### PROVIDED DATA
-=-=-=-=-
-- ==== Sys2Proof/Tests/Slice0.lean ====
section
/-! SUPPORT. The model's own tests: refused terms, words written out from the encodings, the spec's test vectors one step at a
time (95_test_vectors; the vector's name stands in the theorem's comment), and the witnesses of the statements' hypotheses. -/

namespace Sys2Proof.Tests

open Sys2Proof.Machine Sys2Proof.Claims

-- Each theorem is checked before the next one starts: the kernel's work here would otherwise hold one thread a theorem.
set_option Elab.async false

/-! ## Helpers -/

/-- A reader at the start of an answered input. -/
def reading (bytes : List Byte) : Reader :=
  { input := some bytes, granted := bytes.length + 1, pos := 0, curByte := 0, ccount := 0, corder := .lsb }

/-- A reader that has opened its first byte in an order and has `k` bits of it left. -/
def inside (bytes : List Byte) (o : BitOrder) (k : BitVec 3) : Reader :=
  { reading bytes with pos := 1, curByte := bytes.headD 0, ccount := k, corder := o }

/-- A reader whose first `n` FetchBytes the host has answered, and no more. -/
def offered (r : Reader) (n : Nat) : Reader := { r with granted := n }

/-- The reset machine with a reader, in a phase. -/
def machine (p : Phase) (r : Reader) : State := { State.reset with reader := r, seq := { Sequencer.reset with phase := p } }

/-- The machine with its block registers. -/
def withBlock (s : State) (b : Block) : State := { s with block := b }

/-- The machine with the host's coming moves. -/
def withTurns (s : State) (ts : List Turn) : State := { s with port := { s.port with turns := ts } }

/-- The outcome is a next state with a property. -/
def reaches (o : Host.Outcome State Fault Refusal) (p : State → Bool) : Bool :=
  match o with
  | .next t => p t
  | .fault _ => false
  | .refused _ => false

/-- A command's result and the cursor after it: pos, ccount, corder is MSB, cur_byte. -/
def completed (o : Host.Outcome State Fault Refusal) (c : Completion) (pos cc : Nat) (msb : Bool) (cur : Nat) : Bool :=
  reaches o fun t => t.port.result == some c && t.reader.pos == pos && t.reader.ccount.toNat == cc &&
    (t.reader.corder == .msb) == msb && t.reader.curByte.toNat == cur

/-- The engine stopped with an error, at a position. -/
def stopped (o : Host.Outcome State Fault Refusal) (e : ErrKind) (pos cc : Nat) : Bool :=
  reaches o fun t => t.seq.err == some e && t.seq.phase == .error && t.reader.pos == pos && t.reader.ccount.toNat == cc

/-! ## Well-formedness: each check refuses -/

theorem test_wf_readBitsLsb_17 : (Instr.readBitsLsb 17).wellFormed = false ∧ (Instr.readBitsLsb 16).wellFormed = true := by decide
theorem test_wf_readBitsMsb_17 : (Instr.readBitsMsb 17).wellFormed = false ∧ (Instr.readBitsMsb 16).wellFormed = true := by decide
theorem test_wf_cl_count : (Instr.buildTable .cl (List.replicate 18 1)).wellFormed = false := by decide
theorem test_wf_cl_length_8 : (Instr.buildTable .cl (8 :: List.replicate 18 1)).wellFormed = false := by decide
theorem test_wf_ll_short : (Instr.buildTable .ll (List.replicate 256 1)).wellFormed = false := by decide +kernel
theorem test_wf_ll_long : (Instr.buildTable .ll (List.replicate 289 1)).wellFormed = false := by decide +kernel
theorem test_wf_d_empty : (Instr.buildTable .d []).wellFormed = false := by decide
theorem test_wf_d_long : (Instr.buildTable .d (List.replicate 33 1)).wellFormed = false := by decide

/-! ## Decoding: words written out from the encodings -/

/-- R81, R82, R83, R84. -/
theorem test_decode_frame_and_headers :
    decode .sig 0b0100101101000011 = .ok .sig ∧
    decode .blkHdr 0b000 = .ok (.btypeStored false) ∧ decode .blkHdr 0b001 = .ok (.btypeStored true) ∧
    decode .blkHdr 0b010 = .ok (.btypeFixed false) ∧ decode .blkHdr 0b011 = .ok (.btypeFixed true) ∧
    decode .blkHdr 0b100 = .ok (.btypeDynamic false) ∧ decode .blkHdr 0b101 = .ok (.btypeDynamic true) ∧
    decode .blkHdr 0b110 = .ok (.btypeReserved false) ∧ decode .blkHdr 0b111 = .ok (.btypeReserved true) ∧
    decode .blkHdr 8 = .error .notThreeBits ∧
    decode .stored 0 = .ok .storedHdr ∧ decode .dynHdr 0 = .ok .dynHdr ∧ decode .stored 1 = .error .noOpcodeBits := by decide

/-- R87. -/
theorem test_decode_code_lengths :
    decode .clSymbol 0b00000 = .ok (.clLit 0) ∧ decode .clSymbol 0b01111 = .ok (.clLit 15) ∧
    decode .clSymbol 0b10000 = .ok .clRep ∧ decode .clSymbol 0b10001 = .ok .clZ3 ∧ decode .clSymbol 0b10010 = .ok .clZ11 := by
  decide

/-- R88: literals, end of block, the reserved symbols. -/
theorem test_decode_literals :
    decode .llSymbol 0b000000000 = .ok (.lit 0) ∧ decode .llSymbol 0b011111111 = .ok (.lit 255) ∧
    decode .llSymbol 0b100000000 = .ok .eob ∧ decode .llSymbol 0b100011110 = .ok (.llReserved false) ∧
    decode .llSymbol 0b100011111 = .ok (.llReserved true) := by decide

/-- The length symbols as nine-bit values (R88). -/
def lengthWords : List (Nat × Instr) :=
  [(0b100000001, .len257), (0b100000010, .len258), (0b100000011, .len259), (0b100000100, .len260), (0b100000101, .len261),
   (0b100000110, .len262), (0b100000111, .len263), (0b100001000, .len264), (0b100001001, .len265), (0b100001010, .len266),
   (0b100001011, .len267), (0b100001100, .len268), (0b100001101, .len269), (0b100001110, .len270), (0b100001111, .len271),
   (0b100010000, .len272), (0b100010001, .len273), (0b100010010, .len274), (0b100010011, .len275), (0b100010100, .len276),
   (0b100010101, .len277), (0b100010110, .len278), (0b100010111, .len279), (0b100011000, .len280), (0b100011001, .len281),
   (0b100011010, .len282), (0b100011011, .len283), (0b100011100, .len284), (0b100011101, .len285)]

theorem test_decode_lengths : ∀ p ∈ lengthWords, decode .llSymbol p.1 = .ok p.2 := by decide
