/-- The test of R247. A phase that it finds unable to complete is recorded, for later waits, and every thread waiting
on it is to receive BUNREACH. -/
def State.barUnreach (s : State) (b : Nat) : State :=
  if s.barStuck b then
    let ph := s.barPhase b
    let mark (c : LCore) : LCore := if c.waitFor.onBarrier b ph then { c with unreachMark := true } else c
    { s with unreach := (b, ph) :: s.unreach.filter (·.1 != b),
             threads := s.threads.map fun t => (t.1, { t.2 with lc := mark t.2.lc }),
             saved := s.saved.map fun i => { i with lc := mark i.lc } }
  else s.barForget b

/-- Deregister the member of a slot (R246, R276), then make both tests. -/
def State.barLeave (s : State) (m : Membership) : State :=
  let b := m.home
  let one := BitVec.ofNat 128 (2 ^ m.slot)
  let s1 := s.putBack (b + 8) 4 (s.barReg b - 1)
  let s2 := if s.barExplicit b then s1 else s1.putBack b 4 (s.barReg b - 1)
  let s3 := (s2.putBack (b + 0x14) 16 (s.barSlots b &&& ~~~one).toNat).putBack (b + 0x24) 16
    (s.barArrived b &&& ~~~one).toNat
  s3.barComplete b |>.barUnreach b

/-- Deregister a logical core from every barrier it has joined. The object is read and written at its home: one that is
poisoned is not written, and the answer says so (R440). -/
def State.barLeaveAll (s : State) (c : LCore) : State × Bool :=
  c.barriers.foldl (fun a m =>
    match a.1.read (keysFrom m.home 64) with
    | (s, none) => (s, true)
    | (s, some _) => (s.barLeave m, a.2)) (s, false)

/-! ## What a logical core holds -/

/-- Give back the leave of a thread's operations of some kinds (R409). -/
def State.giveBack (s : State) (n : Nat) (kinds : List LeaveKind) : State :=
  { s with gov := { s.gov with
      reqs := s.gov.reqs.filter fun r => !(r.ref.thr == n && kinds.contains r.ref.kind),
      grants := s.gov.grants.filter fun r => !(r.ref.thr == n && kinds.contains r.ref.kind) } }

/-- Every kind of leave. -/
def LeaveKind.all : List LeaveKind := [.matt, .hvfact, .mgemv, .xgo, .strm]

/-- The key of a port of a core in the map of ports. -/
def portKey (core p : Nat) : Nat := core * 16 + p

/-- A port; one never used is free. -/
def State.port (s : State) (core p : Nat) : Port := (FMap.get? s.ports (portKey core p)).getD ⟨none, []⟩

/-- Replace a port. -/
def State.setPort (s : State) (core p : Nat) (x : Port) : State :=
  { s with ports := FMap.set s.ports (portKey core p) x }

/-- Remove every command of a thread from its core's ports, writing no token (R221). -/
def State.dropPorts (s : State) (n : Nat) : State :=
  { s with ports := s.ports.map fun p =>
      (p.1, if p.2.owner == some n then ⟨none, []⟩ else p.2) }

/-! ## Groups (R368, R373, R384, R453) -/

/-- An entry of the group table: its members as device and LCORE, by rank. -/
structure Group where
  n : Nat
  ctx : Nat
  xrate : Nat
  gwin : Nat
  gwlen : Nat
  members : List (Nat × Nat)
  deriving DecidableEq, Repr

/-- The entry obeys R368. -/
def Group.sound (g : Group) : Bool :=
  decide (1 ≤ g.n) && decide (g.n ≤ 900) && decide (1 ≤ g.xrate) && decide (g.xrate ≤ 4800)
    && g.gwlen % 4096 == 0 && decide (4096 ≤ g.gwlen) && decide (g.gwlen ≤ 2 ^ 30)
    && decide (g.gwin + 2 * g.gwlen ≤ Config.globalBytes) && decide ((g.members.map (·.1)).Nodup)

/-- The entry of a group on this device; none when it is absent (R453). -/
def State.group? (s : State) (gid : Nat) : Option Group :=
  let b := s.host.gtbase.toNat + 4096 * gid
  let n := s.num b 2
  let member (r : Nat) : Nat × Nat :=
    let w := s.num (b + 0x40 + 4 * r) 4
    (w / 2 ^ 20 % 1024, w % 2 ^ 20)
  let g : Group := ⟨n, s.num (b + 2) 2, s.num (b + 4) 4, s.num (b + 8) 8, s.num (b + 16) 8, (List.range n).map member⟩
  if decide (gid < 4096) && s.num (b + 0x18) 4 == 1 && g.sound then some g else none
-=-=-=-=-
### EXERCISE AIM
Among the records above, a stretch begins at the line containing "def State.group? (s" and ends at the line containing "(w / 2 ^ 20 % 1024, w % 2 ^ 20)". Restate that stretch word for word, and nothing else.

### WRITTEN ANSWER
def State.group? (s : State) (gid : Nat) : Option Group :=
  let b := s.host.gtbase.toNat + 4096 * gid
  let n := s.num b 2
  let member (r : Nat) : Nat × Nat :=
    let w := s.num (b + 0x40 + 4 * r) 4
    (w / 2 ^ 20 % 1024, w % 2 ^ 20)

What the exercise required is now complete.